What is being asked> How many lines in the records below contain "whose"? Reply with the number alone.

Supplied records>
• • • • • • •

-- ==== Sys2Proof/Laws/Decode.lean ====
section
/-! SUPPORT. Words as numbers: the fields of an assembled word, and a word assembled again from its fields. -/

namespace Sys2Proof

theorem assemble_toNat (op : BitVec 8) (a : Addr) (d : Byte) :
    (assemble op a d).toNat = op.toNat * 2 ^ 32 + a.toNat * 2 ^ 8 + d.toNat := by
  have ha := a.isLt
  have hd := d.isLt
  have h1 : (op ++ a).toNat = op.toNat * 2 ^ 24 + a.toNat := by
    rw [BitVec.toNat_append, ← Nat.shiftLeft_add_eq_or_of_lt ha, Nat.shiftLeft_eq]
  have h2 : (op ++ a ++ d).toNat = (op ++ a).toNat * 2 ^ 8 + d.toNat := by
    rw [BitVec.toNat_append, ← Nat.shiftLeft_add_eq_or_of_lt hd, Nat.shiftLeft_eq]
  change (op ++ a ++ d).toNat = _
  rw [h2, h1]
  ring

theorem CmdWord.op_toNat (w : CmdWord) : w.op.toNat = w.toNat / 2 ^ 32 := by
  have := w.isLt
  simp only [CmdWord.op, BitVec.extractLsb'_toNat, Nat.shiftRight_eq_div_pow]
  omega

theorem CmdWord.addr_toNat (w : CmdWord) : w.addr.toNat = w.toNat / 2 ^ 8 % 2 ^ 24 := by
  simp only [CmdWord.addr, BitVec.extractLsb'_toNat, Nat.shiftRight_eq_div_pow]

theorem CmdWord.data_toNat (w : CmdWord) : w.data.toNat = w.toNat % 2 ^ 8 := by
  simp [CmdWord.data, BitVec.extractLsb'_toNat]

@[simp] theorem assemble_op (op : BitVec 8) (a : Addr) (d : Byte) : (assemble op a d).op = op := by
  apply BitVec.eq_of_toNat_eq
  rw [CmdWord.op_toNat, assemble_toNat]
  have := a.isLt; have := d.isLt; omega

@[simp] theorem assemble_addr (op : BitVec 8) (a : Addr) (d : Byte) : (assemble op a d).addr = a := by
  apply BitVec.eq_of_toNat_eq
  rw [CmdWord.addr_toNat, assemble_toNat]
  have := a.isLt; have := d.isLt; omega

@[simp] theorem assemble_data (op : BitVec 8) (a : Addr) (d : Byte) : (assemble op a d).data = d := by
  apply BitVec.eq_of_toNat_eq
  rw [CmdWord.data_toNat, assemble_toNat]
  have := d.isLt; omega

/-- Every word is assembled from its three fields (30_encoding.md R90). -/
theorem assemble_fields (w : CmdWord) : assemble w.op w.addr w.data = w := by
  apply BitVec.eq_of_toNat_eq
  rw [assemble_toNat, CmdWord.op_toNat, CmdWord.addr_toNat, CmdWord.data_toNat]
  omega

/-- Field `role` is the low six bits of field `a` (30_encoding.md R91). -/
theorem CmdWord.role_eq (w : CmdWord) : w.role = w.addr.extractLsb' 0 6 := by
  apply BitVec.eq_of_toNat_eq
  simp only [CmdWord.role, BitVec.extractLsb'_toNat, CmdWord.addr_toNat, Nat.shiftRight_eq_div_pow]
  omega

/-- Field `lvl` is bit 0 of field `d` (30_encoding.md R91). -/
theorem CmdWord.getLsbD_zero (w : CmdWord) : w.getLsbD 0 = w.data.getLsbD 0 := by simp [CmdWord.data]

@[simp] theorem roleField_extract (r : RoleIndex) : (roleField r).extractLsb' 0 6 = r := by
  apply BitVec.eq_of_toNat_eq
  have := r.isLt
  simp only [roleField, BitVec.extractLsb'_toNat, BitVec.truncate_eq_setWidth, BitVec.toNat_setWidth]
  omega

@[simp] theorem roleField_high (r : RoleIndex) : (roleField r).extractLsb' 6 18 = 0 := by
  apply BitVec.eq_of_toNat_eq
  have := r.isLt
  simp only [roleField, BitVec.extractLsb'_toNat, BitVec.truncate_eq_setWidth, BitVec.toNat_setWidth,
    Nat.shiftRight_eq_div_pow, BitVec.ofNat_eq_ofNat, BitVec.toNat_ofNat]
  omega

/-- An address field with clear high bits is the field of its role (30_encoding.md R91). -/
theorem roleField_of_high {a : Addr} (h : a.extractLsb' 6 18 = 0) : roleField (a.extractLsb' 0 6) = a := by
  apply BitVec.eq_of_toNat_eq
  have h' := congrArg BitVec.toNat h
  have := a.isLt
  simp only [BitVec.extractLsb'_toNat, Nat.shiftRight_eq_div_pow, BitVec.ofNat_eq_ofNat, BitVec.toNat_ofNat] at h'
  simp only [roleField, BitVec.extractLsb'_toNat, BitVec.truncate_eq_setWidth, BitVec.toNat_setWidth,
    Nat.shiftRight_eq_div_pow]
  omega

/-- A data field with clear high bits is its bit 0 (30_encoding.md R91). -/
theorem levelField_of_high : ∀ d : Byte, d.extractLsb' 1 7 = 0 → levelField (d.getLsbD 0) = d := by decide

/-- The same as a direction (30_encoding.md R93). -/
theorem directionField_of_high :
    ∀ d : Byte, d.extractLsb' 1 7 = 0 → directionField (if d.getLsbD 0 then .output else .input) = d := by decide

/-! ### Masks -/

/-- A word meets a mask and pattern field by field. -/
theorem masked_iff (w m p : CmdWord) :
    w &&& m = p ↔ w.op &&& m.op = p.op ∧ w.addr &&& m.addr = p.addr ∧ w.data &&& m.data = p.data := by
  have h1 : (w &&& m).op = w.op &&& m.op := BitVec.extractLsb'_and ..
  have h2 : (w &&& m).addr = w.addr &&& m.addr := BitVec.extractLsb'_and ..
  have h3 : (w &&& m).data = w.data &&& m.data := BitVec.extractLsb'_and ..
  rw [← h1, ← h2, ← h3]
  refine ⟨fun h => by rw [h]; exact ⟨rfl, rfl, rfl⟩, fun ⟨ho, ha, hd⟩ => ?_⟩
  rw [← assemble_fields (w &&& m), ← assemble_fields p, ho, ha, hd]

theorem opMask (o : BitVec 8) : o &&& 0xFF = o := by revert o; decide

theorem addrMask (a : Addr) : a &&& 0xFFFFFF = a := by
  have : (0xFFFFFF : Addr) = BitVec.allOnes 24 := by decide
  rw [this, BitVec.and_allOnes]

/-- The must-be-zero bits of field `a` in formats R and RL (30_encoding.md R91). -/
theorem roleMask (a : Addr) : a &&& 0xFFFFC0 = 0 ↔ a.extractLsb' 6 18 = 0 := by
  have hm : (0xFFFFC0 : Addr) = BitVec.allOnes 18 ++ (0 : BitVec 6) := by decide
  constructor
  · intro h
    have h1 : (a &&& 0xFFFFC0).extractLsb' 6 18 = 0 := by rw [h]; decide
    rw [BitVec.extractLsb'_and] at h1
    have h2 : (0xFFFFC0 : Addr).extractLsb' 6 18 = BitVec.allOnes 18 := by decide
    rwa [h2, BitVec.and_allOnes] at h1
  · intro h
    ext i hi
    have hb : ∀ j, j < 18 → a.getLsbD (6 + j) = false := fun j hj => by
      have := congrArg (fun x : BitVec 18 => x.getLsbD j) h
      simpa [hj] using this
    by_cases h6 : i < 6
    · have : (0xFFFFC0 : Addr).getLsbD i = false := by
        have : ∀ i, i < 6 → (0xFFFFC0 : Addr).getLsbD i = false := by decide
        exact this i h6
      rw [← BitVec.getLsbD_eq_getElem, BitVec.getLsbD_and, this]; simp
    · have := hb (i - 6) (by omega)
      rw [show 6 + (i - 6) = i by omega] at this
      simp [← BitVec.getLsbD_eq_getElem, BitVec.getLsbD_and, this]

theorem dataMask (d : Byte) : d &&& 0xFF = d := by revert d; decide

/-- The must-be-zero bits of field `d` in formats L and RL (30_encoding.md R91). -/
theorem levelMask (d : Byte) : d &&& 0xFE = 0 ↔ d.extractLsb' 1 7 = 0 := by revert d; decide

/-- The must-be-zero bits of field `a`, as a mask (30_encoding.md R91). -/
def Format.addrZeros : Format → Addr
  | .n => 0xFFFFFF
  | .a => 0
  | .ad => 0
  | .d => 0xFFFFFF
  | .l => 0xFFFFFF
  | .r => 0xFFFFC0
  | .rl => 0xFFFFC0

/-- The must-be-zero bits of field `d`, as a mask (30_encoding.md R91). -/
def Format.dataZeros : Format → Byte
  | .n => 0xFF
  | .a => 0xFF
  | .ad => 0
  | .d => 0
  | .l => 0xFE
  | .r => 0xFF
  | .rl => 0xFE

theorem addrAndZero (a : Addr) : a &&& 0 = 0 := BitVec.and_zero

theorem dataAndZero (d : Byte) : d &&& 0 = 0 := BitVec.and_zero

theorem Format.zeroBits_iff (f : Format) (w : CmdWord) :
    f.zeroBitsClear w = true ↔ w.addr &&& f.addrZeros = 0 ∧ w.data &&& f.dataZeros = 0 := by
  cases f <;>
    simp only [Format.zeroBitsClear, Format.addrZeros, Format.dataZeros, Bool.and_eq_true, beq_iff_eq, addrMask,
      dataMask, roleMask, levelMask, addrAndZero, dataAndZero, true_and, and_true]

/-- A row whose mask and pattern are those of a format and an opcode is selected by the words of that opcode with the
format's must-be-zero bits clear (30_encoding.md R95, R99). -/
theorem Row.selects_iff {row : Row} {f : Format} {op : BitVec 8} (w : CmdWord)
    (hm : row.mask = assemble 0xFF f.addrZeros f.dataZeros) (hp : row.pattern = assemble op 0 0) :
    row.selects w = true ↔
      w.op = op ∧ f.zeroBitsClear w = true ∧ (row.role = true → RoleIndex.legal w.role = true) := by
  rw [Row.selects, Bool.and_eq_true, beq_iff_eq, masked_iff, hm, hp, Format.zeroBits_iff]
  simp only [assemble_op, assemble_addr, assemble_data, opMask, and_assoc]
  cases row.role <;> simp

/-- A word that a format decodes has its must-be-zero bits clear and decodes to the command asked about. -/
theorem Format.decode_ok {f : Format} {w : CmdWord} {i j : Instr} (h : f.decode w i = .ok j) :
    f.zeroBitsClear w = true ∧ i.wellFormed = true ∧ i = j := by
  unfold Format.decode at h
  split at h
  · split at h
    · cases h; exact ⟨by assumption, by assumption, rfl⟩
    · cases h
  · cases h

end Sys2Proof
end

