/-- The payloads a running command's last turn may answer. -/
def PayloadOfJob (c : Config) : Job → Payload → Prop
  | .dump, p => dumpCount c p
  | .inEcho, _ => False
  | .oeTest, _ => False
  | .ioTest _ _, p => p = .empty

theorem answers_jobTurn (j : Job) : Answers (fun c => PayloadOfJob c j) (jobTurn j) := by
  cases j with
  | dump => exact answers_dumpTurn
  | inEcho => exact answers_echoTurn
  | oeTest => exact answers_oeTurn
  | ioTest l found => exact answers_ioTurn l found

/-! ### One response -/

/-- How a stretch of pseudocode that starts unfaulted is settled: killed, still running, answered or faulted, with one
response in the last two cases and none in the first two (10_state.md R37). -/
theorem settle_one_response {P : Config → Payload → Prop} {x : Act Progress} {s : State} (hx : Does x s)
    (ha : Answers P x) (hf : s.fault = false) :
    ((settle (x s)).phase = .stopped ∧ (settle (x s)).responses = s.responses ∧ s.killIn ≠ none)
      ∨ (∃ j, (settle (x s)).phase = .running j ∧ (settle (x s)).responses = s.responses ∧ (settle (x s)).fault = false)
      ∨ (∃ p, Answered s (settle (x s)) (.ok p) ∧ P s.cfg p ∧ (settle (x s)).fault = false)
      ∨ ∃ c info, Answered s (settle (x s)) (.fault c info) ∧ Faulted (settle (x s)) c info := by
  have frame := hx.changes.frame
  have unfaulted := frame.fault.trans hf
  rcases settle_did (x s) with ⟨hk, hs⟩ | ⟨p, hp, hs⟩ | ⟨j, -, hs⟩ | ⟨c, i, hs⟩ <;> rw [hs]
  · have due : (reached (x s)).killIn = some 0 := hk.elim (hx.killed _) id
    exact .inl ⟨rfl, frame.responses, fun hn => by simp [hx.changes.killIn_none hn] at due⟩
  · exact .inr (.inr (.inl ⟨p, answered_respond frame.responses, ha s p _ hp, unfaulted⟩))
  · exact .inr (.inl ⟨j, rfl, frame.responses, unfaulted⟩)
  · exact .inr (.inr (.inr ⟨c, i, answered_takeFault frame.responses, rfl, rfl, rfl⟩))

/-- Settles O13: a command and a turn are settled pseudocode, whose payload is that of its kind. -/
theorem oneResponsePerCommand : Obligations.OneResponsePerCommand := by
  refine ⟨fun i s t hs h => ?_, fun j s hf => ?_⟩
  · rw [(accepting_of_exec h).2]
    exact settle_one_response (does_bodyOf i s) (answers_bodyOf i) hs.2
  · rcases settle_one_response (does_jobTurn j s) (answers_jobTurn j) hf with h | h | ⟨p, h, hp, hu⟩ | h
    · exact .inl h
    · exact .inr (.inl h)
    · refine .inr (.inr (.inl ⟨p, h, hu, ?_⟩))
      cases j <;> exact hp
    · exact .inr (.inr (.inr h))

end Sys2Proof.Machine
end

section
/-! The encoder and the decoder, and both against the opcode table (30_encoding.md R91 to R99). -/

namespace Sys2Proof

/-! ### What R95 says of a command -/

/-- Field `op` of a command (30_encoding.md R95). -/
def Instr.opcode : Instr → BitVec 8
  | .cfgdir _ _ => 0x10
  | .pinwr _ _ => 0x11
  | .pinrd _ => 0x12
  | .setaddr _ => 0x20
  | .busdir _ => 0x30
  | .buswr _ => 0x31
  | .busrd => 0x32
  | .idlesetup => 0x40
  | .rdcyc _ => 0x41
  | .wrcyc _ _ => 0x42
  | .allin => 0x43
  | .idquery => 0x50
  | .dump => 0x51
  | .outtest => 0x60
  | .inecho => 0x61
  | .iotest => 0x62
  | .oetest => 0x63
  | .addrtest => 0x64

/-- The format of a command (30_encoding.md R91). -/
def Instr.format : Instr → Format
  | .cfgdir _ _ | .pinwr _ _ => .rl
  | .pinrd _ => .r
  | .setaddr _ | .rdcyc _ => .a
  | .busdir _ => .l
  | .buswr _ => .d
  | .wrcyc _ _ => .ad
  | _ => .n

/-- Formats R and RL carry a role index, which R99 step (3) checks. -/
def Format.hasRole : Format → Bool
  | .r | .rl => true
  | _ => false

/-- The same command with its operands taken from a word (30_encoding.md R92 to R94). -/
def Instr.withOperands (w : CmdWord) : Instr → Instr
  | .cfgdir _ _ => .cfgdir w.role w.direction
  | .pinwr _ _ => .pinwr w.role w.level
  | .pinrd _ => .pinrd w.role
  | .setaddr _ => .setaddr w.addr
  | .busdir _ => .busdir w.direction
  | .buswr _ => .buswr w.data
  | .rdcyc _ => .rdcyc w.addr
  | .wrcyc _ _ => .wrcyc w.addr w.data
  | i => i

/-- The row of the opcode table that a command's opcode, format and mnemonic make (30_encoding.md R95). -/
def Instr.row (i : Instr) : Row where
  mnemonic := i.mnemonic
  pattern := assemble i.opcode 0 0
  mask := assemble 0xFF i.format.addrZeros i.format.dataZeros
  role := i.format.hasRole

@[simp] theorem Instr.withOperands_mnemonic (w : CmdWord) (i : Instr) : (i.withOperands w).mnemonic = i.mnemonic := by
  cases i <;> rfl

@[simp] theorem Instr.withOperands_opcode (w : CmdWord) (i : Instr) : (i.withOperands w).opcode = i.opcode := by
  cases i <;> rfl

/-- Once its operands come from a word, the role index is all that can make a command ill-formed. -/
theorem Instr.withOperands_wellFormed (w : CmdWord) (i : Instr) :
    (i.withOperands w).wellFormed = true ↔ (i.format.hasRole = true → RoleIndex.legal w.role = true) := by
  cases i <;> simp [Instr.withOperands, Instr.wellFormed, Instr.format, Format.hasRole]

/-! ### The decoder -/

/-- The opcode alone picks the format and the command that a word is decoded by (30_encoding.md R99). -/
theorem decode_of_op {w : CmdWord} {i : Instr} (h : w.op = i.opcode) :
    decode w = i.format.decode w (i.withOperands w) := by
  rw [decode, h]
  cases i <;> rfl

/-- A word that decodes has the opcode of the command, whose operands are the word's. -/
theorem op_of_decode {w : CmdWord} {i : Instr} (h : decode w = .ok i) : w.op = i.opcode ∧ i.withOperands w = i := by
  unfold decode at h
  split at h
  case h_19 => cases h
  all_goals
    next hop =>
      obtain ⟨-, -, rfl⟩ := Format.decode_ok h
      exact ⟨BitVec.eq_of_toNat_eq hop, rfl⟩

/-- Steps (2) and (3) of 30_encoding.md R99. -/
theorem Format.decode_eq_ok_iff {f : Format} {w : CmdWord} {i : Instr} :
    f.decode w i = .ok i ↔ f.zeroBitsClear w = true ∧ i.wellFormed = true :=
  ⟨fun h => (Format.decode_ok h).imp_right And.left, fun ⟨hz, hw⟩ => by simp [Format.decode, hz, hw]⟩

/-- Decoding, the three checks of 30_encoding.md R99 in one equivalence. -/
theorem decode_eq_ok_iff {w : CmdWord} {i : Instr} :
    decode w = .ok i ↔
      w.op = i.opcode ∧ i.format.zeroBitsClear w = true ∧ i.wellFormed = true ∧ i.withOperands w = i := by
  constructor
  · intro h
    obtain ⟨hop, hi⟩ := op_of_decode h
    rw [decode_of_op hop, hi, Format.decode_eq_ok_iff] at h
    obtain ⟨hz, hw⟩ := h
    exact ⟨hop, hz, hw, hi⟩
  · rintro ⟨hop, hz, hw, hi⟩
    rw [decode_of_op hop, hi, Format.decode_eq_ok_iff]
    exact ⟨hz, hw⟩

/-! ### The encoder -/

@[simp] theorem encode_op (i : Instr) : (encode i).op = i.opcode := by
  cases i <;> exact assemble_op ..

@[simp] theorem assemble_role (op : BitVec 8) (r : RoleIndex) (d : Byte) : (assemble op (roleField r) d).role = r := by
  rw [CmdWord.role_eq, assemble_addr, roleField_extract]

@[simp] theorem assemble_level (op : BitVec 8) (a : Addr) (l : Level) : (assemble op a (levelField l)).level = l := by
  rw [CmdWord.level, CmdWord.getLsbD_zero, assemble_data]
  cases l <;> rfl

@[simp] theorem assemble_direction (op : BitVec 8) (a : Addr) (d : Direction) :
    (assemble op a (directionField d)).direction = d := by
  rw [CmdWord.direction, CmdWord.getLsbD_zero, assemble_data]
  cases d <;> rfl

@[simp] theorem levelField_high (l : Level) : (levelField l).extractLsb' 1 7 = 0 := by cases l <;> rfl

@[simp] theorem directionField_high (d : Direction) : (directionField d).extractLsb' 1 7 = 0 := by cases d <;> rfl

/-- The operands of a command are read back from its word. -/
theorem withOperands_encode (i : Instr) : i.withOperands (encode i) = i := by
  cases i <;> simp [Instr.withOperands, encode]

/-- The encoder leaves the format's must-be-zero bits clear (30_encoding.md R91). -/
theorem zeroBitsClear_encode (i : Instr) : i.format.zeroBitsClear (encode i) = true := by
  cases i <;> simp [Instr.format, Format.zeroBitsClear, encode]

/-- Settles O2: an encoding passes the checks of R99, and its operands are read back from it. -/
theorem decodeEncodeRoundTrip : Obligations.DecodeEncodeRoundTrip := fun i hw =>
  decode_eq_ok_iff.mpr ⟨encode_op i, zeroBitsClear_encode i, hw, withOperands_encode i⟩

theorem roleField_role {w : CmdWord} (h : w.addr.extractLsb' 6 18 = 0) : roleField w.role = w.addr := by
  rw [CmdWord.role_eq, roleField_of_high h]

theorem levelField_level {w : CmdWord} (h : w.data.extractLsb' 1 7 = 0) : levelField w.level = w.data := by
  rw [CmdWord.level, CmdWord.getLsbD_zero, levelField_of_high _ h]

theorem directionField_direction {w : CmdWord} (h : w.data.extractLsb' 1 7 = 0) :
    directionField w.direction = w.data := by
  rw [CmdWord.direction, CmdWord.getLsbD_zero, directionField_of_high _ h]

/-- Operands read from a word whose must-be-zero bits are clear are encoded as the word's own two fields. -/
theorem encode_withOperands {w : CmdWord} {i : Instr} (hz : i.format.zeroBitsClear w = true) :
    encode (i.withOperands w) = assemble i.opcode w.addr w.data := by
  cases i <;>
    simp_all [Instr.format, Format.zeroBitsClear, Instr.withOperands, encode, Instr.opcode, roleField_role,
      levelField_level, directionField_direction]

/-- Settles O3: the command of a decoded word has the word's opcode and operands, and the other bits are zero. -/
theorem decodedWordIsItsEncoding : Obligations.DecodedWordIsItsEncoding := by
  intro w i h
  obtain ⟨hop, hz, hw, hi⟩ := decode_eq_ok_iff.mp h
  refine ⟨hw, ?_⟩
  calc encode i
    _ = encode (i.withOperands w) := by rw [hi]
    _ = assemble i.opcode w.addr w.data := encode_withOperands hz
    _ = assemble w.op w.addr w.data := by rw [hop]
    _ = w := assemble_fields w

/-- Settles O1: the decoder computes on each of the ten words. -/
theorem sampleWordsDecode : Obligations.SampleWordsDecode := by
  unfold Obligations.SampleWordsDecode
  decide

/-! ### The opcode table -/

/-- One command of each mnemonic, in the order of the table. -/
def Instr.kinds : List Instr :=
  [.cfgdir 0 .input, .pinwr 0 false, .pinrd 0, .setaddr 0, .busdir .input, .buswr 0, .busrd, .idlesetup, .rdcyc 0,
    .wrcyc 0 0, .allin, .idquery, .dump, .outtest, .inecho, .iotest, .oetest, .addrtest]

/-- The table is the rows that the commands make (30_encoding.md R95). -/
theorem opcodeTable_eq : opcodeTable = Instr.kinds.map Instr.row := by decide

• • • • • • •

Answer to this exercise> 4